On the other hand, under the consolidation method separate financial statements
will be prepared by combining the standalone statements of A and B. In that case
line by line addition of the items present in the respective financial statements
will be done. However, certain rules are to be abided by so that ineligible
transactions like intra group transactions do not get reported. In this case, no
separate item is included in the name of investment made in the subsidiary.
So, in a nutshell the choice between the method for accounting of business
combinations is basically a conscious one in which the management must
consider the size as well as financial status of the control position in the acquired
entity.
PART B
Intra group transactions are quite a natural and inherent part of the commercial
relationship between two entities forming part of the same group. These are
transactions which takes place between two entities bound in a control
relationship. Under the accounting standards, these transactions are covered by
AASB 10 Consolidated Financial statement. For example, the sale of goods by a
subsidiary to its parent is an intra group transaction which will be reported as an
ordinary sale in the books of the subsidiary and as an ordinary purchase in the
books of the parent company. However, for consolidation purposes this
transaction is ignored because it is an intra group transaction. (jade.io, 2015)
Similarly, if there is any stock left with the parent which consists of the goods
purchased from the subsidiary then the profit made by the subsidiary on the
transaction will be proportionately reduced from the value of such stock for
consolidation purposes. In fact, AASB 10 also mandates the compulsory
elimination of intra group transactions whether downstream or upstream.

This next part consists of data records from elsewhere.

-- ==== Sys2Proof/Machine/State.lean ====
section
/-! DEFINITION. The state of one instance of the block (10_state.md), as plain data, its invariant-free
types, and the state after power-on (10_state.md R43). -/

namespace Sys2Proof.Machine

/-! ### Outcomes a step does not have -/

/-- The faults of the block: none. "The block raises no exception" (60_exceptions.md R340), so the type
has no constructor and no meaning can answer with one. Safe. -/
inductive Fault
deriving DecidableEq, Repr

/-- The refusals of the model. -/
inductive Refusal where
  /-- Raised by `exec`'s arm of an instruction that has no meaning yet, under its mnemonic. No arm
  raises it now. Safe: nothing is said of the instruction. -/
  | notModelled (mnemonic : String)
deriving DecidableEq, Repr

/-! ### Memories -/

/-- A byte memory: its bytes that differ from what an unlisted address reads as, by rising address. -/
abbrev Memory := List Host.Cell

/-- What an unlisted address of `NT`, `PAL` or `OAM` reads as: their reset content (10_state.md R43). -/
def Memory.unlisted : Byte := 0x00#8

/-- The canonical form of a memory of `size` bytes: addresses strictly rising and inside the memory,
no entry equal to what an unlisted address reads as. -/
abbrev Memory.wf (size : Nat) (m : Memory) : Prop :=
  m.Pairwise (fun x y => x.1 < y.1) ∧ ∀ c ∈ m, c.1 < size ∧ c.2 ≠ Memory.unlisted

/-- The answers the host has ready for one OAM DMA, by host address (42_oam_dma.md R181). An address
that is not listed is answered by a free value. -/
abbrev HostImage := List Host.Cell

/-- A frame buffer, pixel `(X, Y)` at word `256*Y + X` (10_state.md R40). -/
abbrev Frame (n : Nat) := Vector (BitVec n) 61440

/-! ### Caches -/

/-- Eight rows of eight pixels at index `8*row + px`; `none` is the mark `T`, transparent
(10_state.md R37). -/
abbrev Block (n : Nat) := Vector (Option (BitVec n)) 64

/-- A valid base-cache entry: its identity tags and its pixels (10_state.md R37). -/
structure BaseEntry where
  tile  : BitVec 9
  ptype : BitVec 3
  attr  : BitVec 4
  px    : Block 16
deriving DecidableEq, Repr

/-- The two tiers of the Tile Pixel Cache. -/
structure Caches where
  /-- `BC` (10_state.md R37): `none` is an entry whose `valid` is 0; the other fields of such an entry
  are unspecified and never read (R43). -/
  bc : Vector (Option BaseEntry) 4096
  /-- `FC` (10_state.md R38): key and block, by rising key. -/
  fc : List (Nat × Block 16)
deriving DecidableEq, Repr

/-- Both tiers with nothing valid in them (44_tile_cache.md R228). -/
def Caches.empty : Caches where
  bc := Vector.replicate 4096 none
  fc := []

/-- `SC` when it is valid (10_state.md R39). -/
structure ScaleCache where
  destW  : BitVec 13
  destH  : BitVec 13
  factor : Nat
  offX   : Nat
  offY   : Nat
  mapX   : Vector Nat 256
  mapY   : Vector Nat 240
deriving DecidableEq, Repr

/-- One thing the host changes between two commands in what it owns: a word of a buffer (10_state.md R40,
70_reset_and_hazards.md R386) or a byte of pattern memory (10_state.md R35, 44_tile_cache.md R232). -/
inductive HostWrite where
  /-- Word `k` of `FB32`. -/
  | fb32 (k : Fin 61440) (v : Word)
  /-- Word `k` of `FB16`. -/
  | fb16 (k : Fin 61440) (v : BitVec 16)
  /-- Word `k` of `DST`: the letterbox, or any other word. -/
  | dst (k : Nat) (v : Word)
  /-- Byte `k` of `CHR`: a switch of pattern banks is a list of these. -/
  | chr (k : Fin 8192) (v : Byte)
deriving DecidableEq, Repr

/-! ### The state -/

/-- One instance of the block, with what stands between it and its host. -/
structure State where
  /-- The parameters (00_scope.md R4), which nothing writes, and `CHR`, which the host alone changes (R35). -/
  cfg      : Config
  /-- `CTRL` (R22). -/
  ctrl     : Byte
  /-- `MASK` (R23). -/
  mask     : Byte
  /-- `OAMADDR` (R24). -/
  oamAddr  : Byte
  /-- `SCROLLX` (R25). -/
  scrollX  : Byte
  /-- `SCROLLY` (R26). -/
  scrollY  : Byte
  /-- `VADDR` (R27). -/
  vaddr    : Addr
  /-- `W` (R28). -/
  w        : Bool
  /-- `RDBUF` (R29). -/
  rdBuf    : Byte
  /-- `STCNT` (R30). -/
  stCnt    : Bool
  /-- `NT` (R32). -/
  nt       : Memory
  /-- `PAL` (R33). -/
  pal      : Memory
  /-- `OAM` (R34). -/
  oam      : Memory
  /-- `RGB` (R36). -/
  rgb      : Vector Word 64
  /-- `BC` and `FC` (R37, R38). -/
  caches   : Caches
  /-- `SC` (R39): `none` is `valid` = 0. -/
  sc       : Option ScaleCache
  /-- `FB32` (R40). -/
  fb32     : Frame 32
  /-- `FB16` (R40). -/
  fb16     : Frame 16
  /-- `DST` (R40): the words the block or the host has written, by index; `none`, and every index beyond the
  end, is a word that still holds its content at power-on, `Config.dstStart` (read by `dstRead`). -/
  dst      : Array (Option Word)
  /-- The byte the last command returned to the host, if it returned one (00_scope.md R8, `result`). -/
  result   : Option Byte
  /-- The model's own: the command words the host has issued and the block has not performed, oldest first. -/
  cmds     : List Word
  /-- The model's own: the host's `ExtRead` answers, one image per coming `DMA`, oldest first. -/
  ext      : List HostImage
  /-- The model's own: how many `DMA` commands have been performed; it tells one `DMA`'s free answers
  from another's. -/
  dmaCount : Nat
  /-- The model's own: the host's writes into what it owns (R386), one list per coming step, made before its
  command. -/
  hostWrites : List (List HostWrite)
deriving DecidableEq, Repr

/-- The block after power-on, with no command issued (10_state.md R43). The parameters at their defaults are the
model's choice of an instance (log entry 1); with no word of `dst` listed, each reads as `Config.dstStart`. -/
def State.reset : State where
  cfg      := Config.standard
  ctrl     := 0x00#8
  mask     := 0x00#8
  oamAddr  := 0x00#8
  scrollX  := 0x00#8
  scrollY  := 0x00#8
  vaddr    := 0x0000#16
  w        := false
  rdBuf    := 0x00#8
  stCnt    := false
  nt       := []
  pal      := []
  oam      := []
  rgb      := Vector.ofFn fun i => Config.rgbInit i.val
  caches   := Caches.empty
  sc       := none
  fb32     := Vector.ofFn fun i => Config.fb32Start i.val
  fb16     := Vector.ofFn fun i => Config.fb16Start i.val
  dst      := #[]
  result   := none
  cmds     := []
  ext      := []
  dmaCount := 0
  hostWrites := []

end Sys2Proof.Machine
end

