-- ==== Sys2Proof/Machine/Pattern.lean ====
section
/-! DEFINITION. The Pattern Memory Accessor (40_pattern_accessor.md). -/

namespace Sys2Proof.Machine

/-- `READPLANE(tile, row)`: rows 0 to 7 are bit-plane 1, rows 8 to 15 bit-plane 2; an offset at or above
0x2000 reads as 0 (R140, R141). -/
def readPlane (chr : Vector Byte 8192) (tile : Nat) (row : Fin 16) : Byte :=
  if h : 16 * tile + row.val < 8192 then chr[16 * tile + row.val] else 0x00#8

/-- Bit-plane 1 of pixel row `row` (R142). -/
def plane1 (chr : Vector Byte 8192) (tile : Nat) (row : Fin 8) : Byte :=
  readPlane chr tile ⟨row.val, by omega⟩

/-- Bit-plane 2 of pixel row `row` (R142). -/
def plane2 (chr : Vector Byte 8192) (tile : Nat) (row : Fin 8) : Byte :=
  readPlane chr tile ⟨row.val + 8, by omega⟩

end Sys2Proof.Machine
end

(PricewaterhouseCoopers, 2018)
Proceeding on similar lines the adjustment must be made for mutual set off of
debts owed within the group itself. For example, a debt of $20 million owed by
the subsidiary can be set off with a debt of same or higher amount owed by the
parent to the subsidiary.
In the given case, the parent JKY ltd. has availed certain professional services
from its partially owned subsidiary. This type of transaction gives rise to a
situation where elimination must be made on the lines of AASB 10. By providing
these services the subsidiary must have earned certain revenue in the form of
payments made by the parent for availing these services. So, at the time of
consolidation the income of the subsidiary will be reduced by the amount
received for providing these services and the similarly the expenses will be
reduced in the context of the parent (JKY Ltd.) with the corresponding amount.
Accordingly, entry for mutual set off must also be passed for adjustment of any
balances of owed within the group. The non - controlling interest will also be
reduced as the income of the subsidiary is getting reduced which has a direct
bearing on the profits attributable to non – controlling shareholders.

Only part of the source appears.